Data split. The first step of any machine learning method is to split the dataset in a train and a test set. The train set will be used to train the model in a cross-validate fashion. The test set will be used to assess the model accuracy on a set that has not been seen by the model during training.

X_np = X.to_numpy()
y_np = y.to_numpy()
X_cv, X_finaltest, y_cv, y_finaltest = train_test_split(X_np, y_np, test_size=test_ratio, shuffle=True,
                                                          stratify=y_np, random_state=42)

Cross-validation. Next, a stratified shuffled 10-fold cross-validation is performed to find the set of best hyperparameters. Stratified means that the folds are made by preserving the percentage of samples for each class. The hyperparameters set selected is the one providing the best performance in the test folds.

skf = StratifiedKFold(n_splits=n_folds, shuffle=True, random_state=42)

Classification using Elastic-Net#

We first try to predict the motion condition based on the IQMs using Elastic-Net (Zou and Hastie 2005) logistic regression. It combines L1 and L2 regularization, thus both promoting sparsity of the solution – which is an advantage for feature selection – and accounting for feature collinearity.

Training the model#

We will do a grid search to find the best parameters for our learning algorithm.

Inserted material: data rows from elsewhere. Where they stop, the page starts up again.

-- ==== Sys2Proof/Laws/Effects.lean ====
section
/-!
SUPPORT. From the effect of an instruction to what its execution leaves: one lemma for each way to end an issue, and where a convoy is
found after the shared operations.
-/

namespace Sys2Proof.Machine

/-! ## Convoys found -/

theorem convoy_of_column {s : State} {col cv : Nat} {v : Convoy} (h : s.convoy? col cv = some v) :
    ∃ c, s.column? col = some c ∧ c.cvs[cv]? = some v := by
  simpa only [State.convoy?, Option.bind_eq_some_iff] using h

@[simp] theorem convoy_onConvoy (s : State) (col cv : Nat) (f : Convoy → Convoy) :
    (s.onConvoy col cv f).convoy? col cv = (s.convoy? col cv).map f := by
  simp only [State.convoy?, column_onConvoy_same]
  cases s.column? col with
  | none => rfl
  | some c => simp [updateAt_same]

theorem convoy_onColumn (s : State) (col cv : Nat) (f : Column → Column) (hf : ∀ c, (f c).id = c.id) (hc : ∀ c, (f c).cvs = c.cvs) :
    (s.onColumn col f).convoy? col cv = s.convoy? col cv := by
  simp only [State.convoy?, column_onColumn_same s col f hf]
  cases s.column? col with
  | none => rfl
  | some c => simp [hc]

@[simp] theorem convoy_forbid (s : State) (col cv : Nat) : (s.forbidRollback col).convoy? col cv = s.convoy? col cv :=
  convoy_onColumn s col cv _ (fun _ => rfl) fun _ => rfl

@[simp] theorem convoy_addOp (s : State) (x : Ctx) (kind : OpKind) (hint : Hint) (lanes : List Nat) (pieces : List Piece)
    (vals : List (Nat × Nat)) (aux : List (Nat × Nat × Nat)) (col cv : Nat) :
    (s.addOp x kind hint lanes pieces vals aux).convoy? col cv = s.convoy? col cv := rfl

theorem convoy_cols {s t : State} (h : t.cols = s.cols) (col cv : Nat) : t.convoy? col cv = s.convoy? col cv := by
  simp only [State.convoy?, State.column?, h]

/-- A convoy put back where there is one. -/
theorem convoy_put {s : State} {y : Ctx} {v : Convoy} (h : s.convoy? y.cur.col y.cur.cv = some v) (w : Convoy) :
    (s.put y w).convoy? y.cur.col y.cur.cv = some w := by
  rw [State.put, convoy_onConvoy, h]; rfl

/-! ## The beginning of an effect -/

theorem issues_cur {i : Instr} {s : State} {x y : Ctx} (hi : Issues i s x y) : y.cur = x.cur := by rw [popAll_spec hi.pops]

theorem begun_convoy {i : Instr} {s : State} {x y : Ctx} (hi : Issues i s x y) :
    (s.begun y).convoy? x.cur.col x.cur.cv = some y.v := by
  obtain ⟨-, c, d, -, hd, -, -, hv⟩ := (begun_wrote hi).own
  simp [State.convoy?, hd, hv]

theorem begun_rest (s : State) (y : Ctx) : s.begun y = { s with cols := (s.begun y).cols } := rfl

theorem issues_group {i : Instr} {s : State} {x y : Ctx} (hi : Issues i s x y) :
    y.group = x.group ∧ y.act = x.act ∧ y.und = x.und ∧ y.pc = x.pc ∧ y.c = x.c ∧ y.r = x.r ∧ y.h = x.h ∧ y.now = x.now := by
  rw [popAll_spec hi.pops]; exact ⟨rfl, rfl, rfl, rfl, rfl, rfl, rfl, rfl⟩

/-- The active lanes are in the group, once each, and live. -/
theorem issues_act {i : Instr} {s : State} {x y : Ctx} (hi : Issues i s x y) {l : Nat} (hl : l ∈ y.act) :
    l ∈ y.group ∧ (y.v.lane l).live = true ∧ l < y.v.lanes.length := by
  obtain ⟨hg, ha, -⟩ := issues_group hi
  obtain ⟨-, -, -, -, -, -, hact, -⟩ := ctx_spec hi.ctx
  rw [ha, hact] at hl
  have hm := (List.mem_filter.1 hl).1
  refine ⟨by rw [hg]; exact hm, issues_live hi l hm, ?_⟩
  rw [popAll_spec hi.pops]
  exact (ctx_group_live hi.ctx hm).1

theorem issues_nodup {i : Instr} {s : State} {x y : Ctx} (hi : Issues i s x y) : y.act.Nodup ∧ y.group.Nodup := by
  obtain ⟨hg, ha, -⟩ := issues_group hi
  obtain ⟨-, -, -, -, -, -, hact, -⟩ := ctx_spec hi.ctx
  have := ctx_nodup hi.ctx
  rw [ha, hg, hact]
  exact ⟨this.filter _, this⟩

/-- In element mode the context as though undecided guards were true is the context. -/
theorem asTrue_plain {i : Instr} {s : State} {x y : Ctx} (hi : Issues i s x y) (hu : y.und = []) : y.asTrue = y := by
  obtain ⟨hg, ha, -⟩ := issues_group hi
  obtain ⟨-, -, -, -, -, -, hact, -⟩ := ctx_spec hi.ctx
  have : (y.group.filter fun l => y.act.contains l || y.und.contains l) = y.act := by
    rw [hu, hg, ha, hact]
    apply List.filter_congr
    intro l hl
    by_cases h : guards (hdrOf i) (x.v.lane l) = .yes <;> simp [hl, h]
  rw [Ctx.asTrue, this, ← hu]

/-! ## The end of an issue -/

theorem live_of_lanes {i : Instr} {s : State} {x y : Ctx} (hi : Issues i s x y) {v : Convoy}
    (hl : ∀ l, (v.lane l).live = (y.v.lane l).live) : ∃ l, (v.lane l).live = true := by
  obtain ⟨l, h⟩ := List.exists_mem_of_ne_nil _ (ctx_spec hi.ctx).2.2.2.2.1
  exact ⟨l, (hl l).trans (issues_live hi l h)⟩

theorem goes_next {i : Instr} {s : State} {x y : Ctx} (hi : Issues i s x y) {body : Ctx → State → Effect} {T : State} {v : Convoy}
    (he : exec i s = issue i (hdrOf i) body s) (hb : body y (s.begun y) = .next T ∨ body y (s.begun y) = .last T)
    (hv : T.convoy? x.cur.col x.cur.cv = some v) (hl : ∀ l, (v.lane l).live = (y.v.lane l).live) : Goes i s x T := by
  obtain ⟨c, hc, hcv⟩ := convoy_of_column hv
  obtain ⟨l, hl⟩ := live_of_lanes hi hl
  refine ⟨v, hv, _, he.trans (issue_gives hi body), ?_⟩
  rcases hb with hb | hb <;> rw [hb]
  · exact conclude_next x i s T hc hcv hl
  · exact conclude_last x i s T hc hcv hl

theorem leavesIn_of_goes {i : Instr} {s : State} {x : Ctx} {T : State} {v : Convoy} (h : Goes i s x T)
    (hv : T.convoy? x.cur.col x.cur.cv = some v) : LeavesIn i s x T v := by
  obtain ⟨w, hw, h⟩ := h
  rw [hv] at hw; cases hw
  exact h

/-- A state that differs from `u` in its convoy, the undo log and poison alone may be described by `u`. -/
theorem leavesIn_of_wrote {i : Instr} {s u T : State} {x : Ctx} {v : Convoy} (h : LeavesIn i s x T v) (hw : Wrote u T x v) :
    LeavesIn i s x u v := by
  obtain ⟨t, ht, hr, w, hm, ho⟩ := h
  refine ⟨t, ht, ?_, w, hm, own_trans hw.own ho⟩
  rw [← hw.with]
  exact hr

theorem leaves_next {i : Instr} {s u : State} {x y : Ctx} (hi : Issues i s x y) {body : Ctx → State → Effect} {T : State} {v : Convoy}
    (he : exec i s = issue i (hdrOf i) body s) (hb : body y (s.begun y) = .next T ∨ body y (s.begun y) = .last T)
    (hw : Wrote u T x v) (hl : ∀ l, (v.lane l).live = (y.v.lane l).live) : LeavesIn i s x u v := by
  have hv : T.convoy? x.cur.col x.cur.cv = some v := by
    obtain ⟨-, c, d, -, hd, -, -, hv⟩ := hw.own
    simp [State.convoy?, hd, hv]
  exact leavesIn_of_wrote (leavesIn_of_goes (goes_next hi he hb hv hl) hv) hw

theorem waits_at {i : Instr} {s : State} {x y : Ctx} (hi : Issues i s x y) {body : Ctx → State → Effect} {T : State} {v : Convoy}
    {kind : WaitKind} {dl : Option Nat} (he : exec i s = issue i (hdrOf i) body s) (hb : body y (s.begun y) = .wait T kind dl)
    (hv : T.convoy? x.cur.col x.cur.cv = some v) : WaitsAt i s x T kind dl := by
  obtain ⟨c, hc, hcv⟩ := convoy_of_column hv
  refine ⟨v, hv, _, he.trans (issue_gives hi body), ?_⟩
  rw [hb]
  exact conclude_wait x i s T hc hcv kind dl

theorem waits_in {i : Instr} {s : State} {x y : Ctx} (hi : Issues i s x y) {body : Ctx → State → Effect}
    {kind : WaitKind} {dl : Option Nat} (he : exec i s = issue i (hdrOf i) body s) (hb : body y (s.begun y) = .wait (s.begun y) kind dl) :
    WaitsIn i s x s y.v kind dl := by
  obtain ⟨v, hv, t, ht, hr, w, hw, ho⟩ := waits_at hi he hb (begun_convoy hi)
  rw [begun_convoy hi] at hv; cases hv
  exact ⟨t, ht, hr, w, hw, own_trans (begun_wrote hi).own ho⟩

theorem stalls_at {i : Instr} {s : State} {x y : Ctx} (hi : Issues i s x y) {body : Ctx → State → Effect} {T : State} {v : Convoy}
    (he : exec i s = issue i (hdrOf i) body s) (hb : body y (s.begun y) = .stall T)
    (hv : T.convoy? x.cur.col x.cur.cv = some v) : StallsAt i s x T := by
  obtain ⟨c, hc, hcv⟩ := convoy_of_column hv
  refine ⟨v, hv, _, he.trans (issue_gives hi body), ?_⟩
  rw [hb]
  exact conclude_stall x i s T hc hcv

theorem stalls_begun {i : Instr} {s : State} {x y : Ctx} (hi : Issues i s x y) {body : Ctx → State → Effect}
    (he : exec i s = issue i (hdrOf i) body s) (hb : body y (s.begun y) = .stall (s.begun y)) : StallsAt i s x (s.begun y) :=
  stalls_at hi he hb (begun_convoy hi)

theorem faults_of {i : Instr} {s : State} {x y : Ctx} (hi : Issues i s x y) {body : Ctx → State → Effect} {T : State} {F : List Nat}
    {code : BitVec 16} {addr : DWord} {access : Nat} (he : exec i s = issue i (hdrOf i) body s)
    (hb : body y (s.begun y) = .fault T F ⟨code, addr, access⟩) : Faults i s x T F code addr access := by
  rw [Faults, Gives, he, issue_gives hi body, hb]

theorem jumps_to {i : Instr} {s : State} {x y : Ctx} (hi : Issues i s x y) (hp : y.bounds = false) {body : Ctx → State → Effect}
    {T : State} {taken : List (Nat × PC)} {v : Convoy} (he : exec i s = issue i (hdrOf i) body s)
    (hb : body y (s.begun y) = .jump T taken) (hv : T.convoy? x.cur.col x.cur.cv = some v)
    (hl : ∀ l, (v.lane l).live = (y.v.lane l).live) (tgt : Nat → PC)
    (htgt : ∀ l, (taken.lookup l).getD (nextPc y.pc) = tgt l) (hT : Own s T x v)
    (hrest : T = { s with cols := T.cols, eng := { s.eng with res := T.eng.res } }) : Jumps i s x v tgt := by
  obtain ⟨c, hc, hcv⟩ := convoy_of_column hv
  obtain ⟨l, hl⟩ := live_of_lanes hi hl
  have hx : x.bounds = false := by
    rw [popAll_spec hi.pops] at hp
    exact hp
  refine ⟨_, he.trans (issue_gives hi body), ?_⟩
  rw [hb]
  obtain ⟨hr, w, hm, ho⟩ := conclude_jump x i s T hc hcv hl taken hx
  have hfun : (fun l => (taken.lookup l).getD (nextPc x.pc)) = tgt := by
    funext l
    rw [← htgt l, (issues_group hi).2.2.2.1]
  rw [hfun] at hm
  refine ⟨?_, w, hm, own_trans hT ho⟩
  generalize x.conclude i s (.jump T taken) = t at hr ho ⊢
  generalize T.cols = C at hrest
  generalize T.eng.res = R at hrest
  subst hrest
  exact hr

/-! ## Accesses -/

theorem State.ReadsTo.refl (s : State) : s.ReadsTo s := rfl

theorem State.ReadsTo.trans {s t u : State} (h1 : s.ReadsTo t) (h2 : t.ReadsTo u) : s.ReadsTo u := by
  unfold State.ReadsTo at *
  generalize t.coh = K at h1
  generalize t.fresh = n at h1
  generalize t.fw.bbox = b at h1
  generalize t.fw.bbSeq = q at h1
  subst h1
  exact h2

theorem ReadsTo.mk (s : State) (c : Coherence) (n : Nat) (b : List BbEvent) (q : Nat) :
    s.ReadsTo { s with coh := c, fresh := n, fw := { s.fw with bbox := b, bbSeq := q } } := rfl

theorem ReadsTo.coh (s : State) (c : Coherence) : s.ReadsTo { s with coh := c } := rfl

theorem free_reads (s : State) : s.ReadsTo s.free.2 := rfl

theorem blackBox_reads (s : State) (e p u a d : Nat) : s.ReadsTo (s.blackBox e p u a d) := by
  unfold State.blackBox
  exact ReadsTo.mk ..

theorem ReadsTo.foldl {α : Type} {f : State → α → State} (h : ∀ t a, State.ReadsTo t (f t a)) (l : List α) (s : State) :
    s.ReadsTo (l.foldl f s) := by
  induction l generalizing s with
  | nil => exact .refl s
  | cons a l ih => exact (h s a).trans (ih _)

theorem readEcc_reads (s : State) (part : Nat) (w : EccWord) : s.ReadsTo (s.readEcc part w) := by
  unfold State.readEcc
  dsimp only
  have event (c : Coherence) (e : Nat) : s.ReadsTo (({ s with coh := c } : State).free.2.blackBox e part w.unit.1 w.unit.2
      (({ s with coh := c } : State).free.1 % 2 ^ 64)) := ((ReadsTo.coh s c).trans (free_reads _)).trans (blackBox_reads ..)
  split
  · exact event _ _
  · split
    · exact event _ _
    · exact .refl s

theorem checkSector_reads (s : State) (part line : Nat) : s.ReadsTo (s.checkSector part line) := by
  unfold State.checkSector
  split
  · exact .refl s
  · dsimp only
    split
    · exact .refl s
    · exact (ReadsTo.coh s _).trans (blackBox_reads ..)
    · exact (ReadsTo.coh s _).trans (blackBox_reads ..)

theorem checkBytes_reads (s : State) (part : Nat) (loc : Loc) (a n : Nat) : s.ReadsTo (s.checkBytes part loc a n) := by
  unfold State.checkBytes State.readEccs
  refine State.ReadsTo.trans ?_ (ReadsTo.foldl (fun t w => readEcc_reads t part w) _ _)
  cases loc with
  | dev => exact ReadsTo.foldl (fun t l => checkSector_reads t part l) _ _
  | _ => rfl

theorem checkWalk_reads (s : State) (part va ptroot : Nat) : s.ReadsTo (s.checkWalk part va ptroot) :=
  ReadsTo.foldl (fun t a => checkBytes_reads t part .dev a 8) _ _

theorem grant_reads {s t : State} {line : Nat} {h : Holder} {ends : Nat} (hg : s.grant line h ends = some t) : s.ReadsTo t := by
  simp only [State.grant] at hg
  split at hg
  · cases hg
  · cases hg; rfl

theorem keepNear_reads (s : State) (b : Via) (e : TlbEntry) : s.ReadsTo (s.keepNear b e) := by
  unfold State.keepNear
  split <;> rfl

theorem leaseWalk_reads (s : State) (core ends : Nat) (entries : List Nat) : s.ReadsTo (s.leaseWalk core ends entries).1 := by
  induction entries generalizing s with
  | nil => exact .refl s
  | cons a es ih =>
    simp only [State.leaseWalk]
    split
    · rename_i t ht
      exact (grant_reads ht).trans (ih t)
    · exact ih s

theorem keepWalk_reads (s : State) (b : Via) (part ctx va leaf : Nat) (entries : List Nat) :
    s.ReadsTo (s.keepWalk b part ctx va leaf entries) := by
  have h := leaseWalk_reads s b.core s.walkEnds entries
  simp only [State.keepWalk]
  split
  · rename_i t ht
    rw [ht] at h
    exact h
  · rename_i t ht
    rw [ht] at h
    exact h.trans (State.ReadsTo.trans (ReadsTo.coh _ _) (keepNear_reads _ _ _))

theorem leafFor_reads {s t : State} {b : Via} {part ctx va : Nat} {epoch : Option Nat} {l : Leaf}
    (h : s.leafFor b part ctx epoch va = .ok (l, t)) : s.ReadsTo t := by
  simp only [State.leafFor] at h
  split at h
  · cases h; rfl
  · cases h
  · split at h
    · cases h; exact keepNear_reads ..
    · split at h
      · cases h
      · split at h
        · cases h
        · simp only [Except.ok.injEq, Prod.mk.injEq] at h
          rw [← h.2]
          exact (checkWalk_reads ..).trans (keepWalk_reads ..)

/-- A translation changes what `State.ReadsTo` names alone. -/
theorem translate_reads {s t : State} {b : Via} {part ctx va : Nat} {epoch : Option Nat} {perm : Perm} {z : Trans}
    (h : s.translate b part ctx epoch va perm = .ok (z, t)) : s.ReadsTo t := by
  simp only [State.translate] at h
  split at h
  · cases h
  · split at h
    · cases h
    · rename_i l u hl
      have hu := leafFor_reads hl
      have : t = u := by
        clear hu hl
        cases perm <;> simp only at h <;> repeat' split at h
        all_goals simp_all
      rw [this]
      exact hu

theorem resolve1_reads {s t : State} {x : Ctx} {space : Space} {perm : Perm} {deny : Loc → Option (BitVec 16)} {w : Want} {p : Piece}
    (h : s.resolve1 x space perm deny w = .ok (p, t)) : s.ReadsTo t := by
  simp only [State.resolve1] at h
  split at h
  · split at h
    · cases h
    · split at h
      · cases h
      · rename_i z u hz
        split at h
        · cases h
        · simp only [Except.ok.injEq, Prod.mk.injEq] at h
          rw [← h.2]
          exact translate_reads hz
  · split at h
    · cases h
    · split at h
      · cases h; rfl
      · cases h

/-- Probing an access changes what `State.ReadsTo` names alone (R67). -/
theorem resolve_reads {s t : State} {x : Ctx} {space : Space} {perm : Perm} {deny : Loc → Option (BitVec 16)} {ws : List Want}
    {ps : List Piece} (h : s.resolve x space perm deny ws = .ok (ps, t)) : s.ReadsTo t := by
  induction ws generalizing s ps t with
  | nil => cases h; rfl
  | cons w ws ih =>
    simp only [State.resolve] at h
    split at h
    · cases h
    · rename_i p u hp
      split at h
      · cases h
      · rename_i qs r hr
        simp only [Except.ok.injEq, Prod.mk.injEq] at h
        rw [← h.2]
        exact (resolve1_reads hp).trans (ih hr)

In this case, these will be the C, which referes to the regularization strength, and the L1 ratio, which is the ratio of the L1 penalty to the L2 penalty (remember that elastic net combines both).

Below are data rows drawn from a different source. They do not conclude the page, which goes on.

/-- Every word of the tables issues in element mode with all lanes active: the hypotheses of IntegerArithmetic, Addresses, DotProducts,
Moves, LogicAndFields, ComparesAndPredicates, FloatArithmetic, Conversions, SpecialFunctions, Collectives, StateReads and PF. -/
theorem witness_Integer : (wordsInteger.all fun p => meets p.2 ready plain) = true := by decide +kernel
theorem witness_Logic : (wordsLogic.all fun p => meets p.2 ready plain) = true := by decide +kernel
theorem witness_Float : ((wordsFloat1 ++ wordsFloat2).all fun p => meets p.2 ready plain) = true := by decide +kernel
theorem witness_Collective : (wordsCollective.all fun p => meets p.2 ready plain) = true := by decide +kernel
theorem witness_Memory : (wordsMemory.all fun p => meets p.2 ready plain) = true := by decide +kernel
theorem witness_Sync : (wordsSync.all fun p => meets p.2 ready plain) = true := by decide +kernel
theorem witness_Matrix : (wordsMatrix.all fun p => meets p.2 ready plain) = true := by decide +kernel
theorem witness_Copy : (wordsCopy.all fun p => meets p.2 ready plain) = true := by decide +kernel
theorem witness_Branch : (wordsBranch.all fun p => meets p.2 ready plain) = true := by decide +kernel
theorem witness_Overlay : (wordsOverlay.all fun p => meets p.2 ready plain) = true := by decide +kernel
theorem witness_Bounds : (wordsBounds.all fun p => meets p.2 ready plain) = true := by decide +kernel
theorem witness_System : (wordsSystem.all fun p => meets p.2 ready plain) = true := by decide +kernel

/-- The same read as a proposition: FADD issues in element mode with every lane active. -/
theorem witness_FloatArithmetic : ∃ s x y, Issues (.fadd (two .f32)) s x y ∧ Plain y := by
  obtain ⟨x, y, h, p⟩ := meets_sound (i := .fadd (two .f32)) (s := ready) (p := plain) (by decide +kernel)
  simp only [plain, Bool.and_eq_true, Bool.not_eq_true', List.isEmpty_iff] at p
  exact ⟨ready, x, y, h, p.1.1, p.1.2⟩

/-- The column runs as a bounds-pass column. -/
def bounded (f : Convoy → Convoy := id) : State := { ready f with cols := (ready f).cols.map fun c => { c with bmode := true } }

/-- R245, R248: with a result in a bounds pass; R137: operand intervals [1, 2] and [3, 4] that hold 1 and 4, whose results overflow nothing. -/
theorem witness_Intervals :
    meets (.iadd (two .i32)) bounded (fun y => (resultOf y (.iadd (two .i32))).isSome && y.bounds) = true ∧
    (let f := two .i32
     let op := (addAlu f).eval [⟨1, 2, false, false⟩, ⟨3, 4, false, false⟩]
     op.wide = false ∧ readInt 32 true op.lo ≤ 5 ∧ 5 ≤ readInt 32 true op.hi) := by decide +kernel

/-- A stream bound to a port. -/
def port : Port := { base := 0x10000, count := 20, stride := 4, ty := .f32, hint := .default, pos := 0, buf := [] }

/-- An operation of the convoy still on its way. -/
def op (kind : OpKind) (pieces : List Piece) : Op :=
  { id := 50, col := 0, cv := 0, quad := 0, pc := 0, kind, hint := .default, lease := 512, lanes := [0], pieces, vals := [], aux := [], comp := 0,
    issued := 0, seq := 50, csys := 0, recalled := false }

def piece : Piece := { grp := 0, lane := 0, loc := .dev, addr := 0x200000, n := 4, off := 0, va := 0x10000 }

/-- The instructions that read state, with port 2 as their destination. -/
def readsToPort : List Instr :=
  let r (sub : Nat) : RForm := rw (.q 2) .none .none .none .none .none sub 0
  [.movs (r 9), .perf (r 2), .ckrd (r 0), .ckrd (r 2), .ovlq (bw (.q 2) (.s 5) .none .none 0 0 0)]

/-- LDQ and STQ bind; a push under the old binding stalls STQ; a result goes to a bound port with room, one to a port whose elements lie
where nothing translates; reads of state too. -/
theorem witness_Ports :
    let ldq : MForm := mw (.q 0) (.s 4) (.s 6) 4 .b1 .global .none 0 .f32 0
    let stq : MForm := mw (.q 2) (.s 4) (.s 6) 4 .b1 .global .none 0 .f32 0
    let waits : State := { ready with ops := [op (.push 2 .f32 none) [piece]] }
    let bound := ready fun v => v.setPort 2 port
    let far := ready fun v => v.setPort 2 { port with base := 0x900000 }
    let pushes (s : State) (y : Ctx) : Bool := isOk ((s.begun y).push y 2 (some fun l => l) none)
    (readsToPort.all fun i => meets i bound (fun y => plain y && y.v.tileOps == 0 && pushes bound y) &&
      meets i far fun y => plain y && !pushes far y) = true ∧
    meets (.iadd (rw (.q 2) (.v 5) (.v 6) .none .none .n32 0 0)) far (fun y => plain y && !pushes far y) = true ∧
    meets (.ldq ldq) ready plain = true ∧
    meets (.stq stq) ready (fun y => plain y && !(ready.begun y).pushesPending y) = true ∧
    meets (.stq stq) waits (fun y => plain y && (waits.begun y).pushesPending y) = true ∧
    meets (.iadd (rw (.q 2) (.v 5) (.v 6) .none .none .n32 0 0)) bound (fun y => isOk ((bound.begun y).push y 2 (some fun l => l) none) &&
      isOk (bound.resolve y .global .write anyLoc ((y.act.zipIdx.filter fun le => le.2 < 20).flatMap fun le => wants le.1 (port.addr le.2) port.bytes))) = true := by
  decide +kernel

/-- Loads that translate and one that does not, to registers and to a write port; LDB through a block format. -/
theorem witness_Loads :
    let ld : MForm := mw (.v 6) (.s 4) .none 0x10 .b4 .global .none 0 .none 0
    let lds : MForm := mw (.v 6) (.v 5) .none 0 .b4 .scratch .none 0 .none 0
    let ldb : MForm := mw (.v 8) (.s 4) .none 0 .b1 .global .none 0 .none 34
    let far : MForm := mw (.v 6) (.s 6) .none 0 .b4 .global .none 0 .none 0
    let pf : MForm := { mw .none (.s 4) .none 0 .b1 .global .none 0 .none 0 with h := { plainHdr with g1 := ⟨false, 1⟩ } }
    let one_ := ready fun v => v.onLanes [2] fun _ l => l.setPred 1 .yes
    let got (space : Space) (f : MForm) (y : Ctx) : Bool :=
      isOk ((ready.begun y).resolve y space .read anyLoc (y.act.flatMap fun l => wants l (y.ea f l) f.size.bytes))
    let bound := ready fun v => v.setPort 2 port
    let off := ready fun v => v.setPort 2 { port with base := 0x900000 }
    let feeds (s : State) (space : Space) (conv : LoadConv) (f : MForm) (y : Ctx) : Bool := plain y &&
      match (s.begun y).resolve y space .read anyLoc (y.act.flatMap fun l => wants l (y.ea f l) f.size.bytes) with
      | .error _ => false
      | .ok (ps, u) =>
        let v := { y.v with loads := y.v.loads + 1 }
        isOk (((u.put y v).addOp y (.load conv f.a) f.h.hint y.act (groupPieces false ps) (y.act.map fun l => (l, 0)) []).push { y with v } 2 none
          (some u.nextId))
    let toPort (f : MForm) : MForm := { f with a := .q 2 }
    meets (.ld (toPort ld)) bound (feeds bound .global (.plain 4 false) (toPort ld)) = true ∧
    meets (.ld (toPort ld)) off (fun y => plain y && !feeds off .global (.plain 4 false) (toPort ld) y) = true ∧
    meets (.lds (toPort lds)) bound (feeds bound .scratch (.plain 4 false) (toPort lds)) = true ∧
    meets (.ldx { toPort ld with ty := .bf16, size := .b2 }) bound (feeds bound .global (.widen .bf16) { toPort ld with size := .b2 }) = true ∧
    meets (.ld (toPort far)) bound (fun y => plain y && !got .global far y) = true ∧
    meets (.ld ld) ready (fun y => plain y && got .global ld y) = true ∧
    meets (.ld far) ready (fun y => plain y && !got .global far y) = true ∧
    meets (.lds lds) ready (fun y => plain y && got .scratch lds y) = true ∧
    meets (.pf pf) one_ (fun y => !y.bounds && y.und.isEmpty && y.act == [2] &&
      match (one_.begun y).translate y.via y.c.part y.r.ctx (some y.c.epoch) (y.ea pf 2).toNat .read with
      | .ok (⟨.dev, pa⟩, t) => (t.l1Hit 0 y.v.quad (lineOf pa) (y.v.firstIssue.getD 0)).isNone &&
          ((t.checkBytes 0 .dev (64 * lineOf pa) 64).grant (lineOf pa) (.l1 y.v.quad) (y.lease .default)).isSome
      | _ => false) = true ∧
    meets (.ldx { ld with ty := .bf16, size := .b2 }) ready (fun y => plain y && got .global { ld with size := .b2 } y) = true ∧
    meets (.ldb ldb) ready (fun y => plain y && match y.fslot (slotOf ldb.ent.toNat) ldbFmts with
      | some q => isOk ((ready.begun y).resolve y .global .read anyLoc (y.act.flatMap (y.blockWants ldb q)))
      | none => false) = true := by decide +kernel

/-- Loads in a bounds pass without a summary. -/
theorem witness_BoundsLoads :
    let ld : MForm := mw (.v 6) (.s 4) .none 0x10 .b4 .global .none 0 .none 0
    let in_ (y : Ctx) : Bool := y.bounds && y.und.isEmpty && y.act.length == 16 && y.act.all fun l => (y.summaryFor ld false (y.eaRange ld l)).isNone
    meets (.ld ld) bounded in_ = true ∧
    meets (.ldx { ld with ty := .bf16, size := .b2 }) bounded in_ = true ∧
    meets (.lds (mw (.v 6) (.v 5) .none 0 .b4 .scratch .none 0 .none 0)) bounded in_ = true ∧
    meets (.ldx (mw (.v 6) (.v 5) .none 0 .b1 .scratch .none 0 .i8 0)) bounded in_ = true ∧
    meets (.ldb (mw (.v 8) (.s 4) .none 0 .b1 .global .none 0 .none 2)) bounded in_ = true := by decide +kernel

Cs = [ 10.0**p for p in np.linspace(-6, 6, 100)]
l1_ratios = np.linspace(0, 1.0, 41)
n_cpus=20
#Define the model
en_cv = LogisticRegressionCV(max_iter=1000000, penalty='elasticnet', solver="saga", class_weight="balanced",
                             cv=skf, random_state=42, l1_ratios=l1_ratios, Cs=Cs, n_jobs=n_cpus)
                             
#Fit the model to the data using the target
en_cv.fit(X_cv, y_cv)
LogisticRegressionCV(Cs=[1e-06, 1.3219411484660288e-06, 1.747528400007683e-06,
                         2.310129700083158e-06, 3.0538555088334123e-06,
                         4.037017258596558e-06, 5.336699231206313e-06,
                         7.0548023107186455e-06, 9.3260334688322e-06,
                         1.2328467394420658e-05, 1.6297508346206434e-05,
                         2.1544346900318867e-05, 2.8480358684358048e-05,
                         3.7649358067924715e-05, 4.977023564332114e-05,
                         6.579...
                     cv=StratifiedKFold(n_splits=10, random_state=42, shuffle=True),
                     l1_ratios=array([0.   , 0.025, 0.05 , 0.075, 0.1  , 0.125, 0.15 , 0.175, 0.2  ,
       0.225, 0.25 , 0.275, 0.3  , 0.325, 0.35 , 0.375, 0.4  , 0.425,
       0.45 , 0.475, 0.5  , 0.525, 0.55 , 0.575, 0.6  , 0.625, 0.65 ,
       0.675, 0.7  , 0.725, 0.75 , 0.775, 0.8  , 0.825, 0.85 , 0.875,
       0.9  , 0.925, 0.95 , 0.975, 1.   ]),
                     max_iter=1000000, n_jobs=20, penalty='elasticnet',
                     random_state=42, solver='saga')
In a Jupyter environment, please rerun this cell to show the HTML representation or trust the notebook.
On GitHub, the HTML representation is unable to render, please try loading this page with nbviewer.org.
print(f"The best set of paramaters are l1 ratio: {en_cv.l1_ratio_[0]} and C: {en_cv.C_[0]}")
The best set of paramaters are l1 ratio: 0.9500000000000001 and C: 1.5199110829529332

Testing the model#

To estimate the final model accuracy, we test the model on the hold-out test data and compare it to training accuracy.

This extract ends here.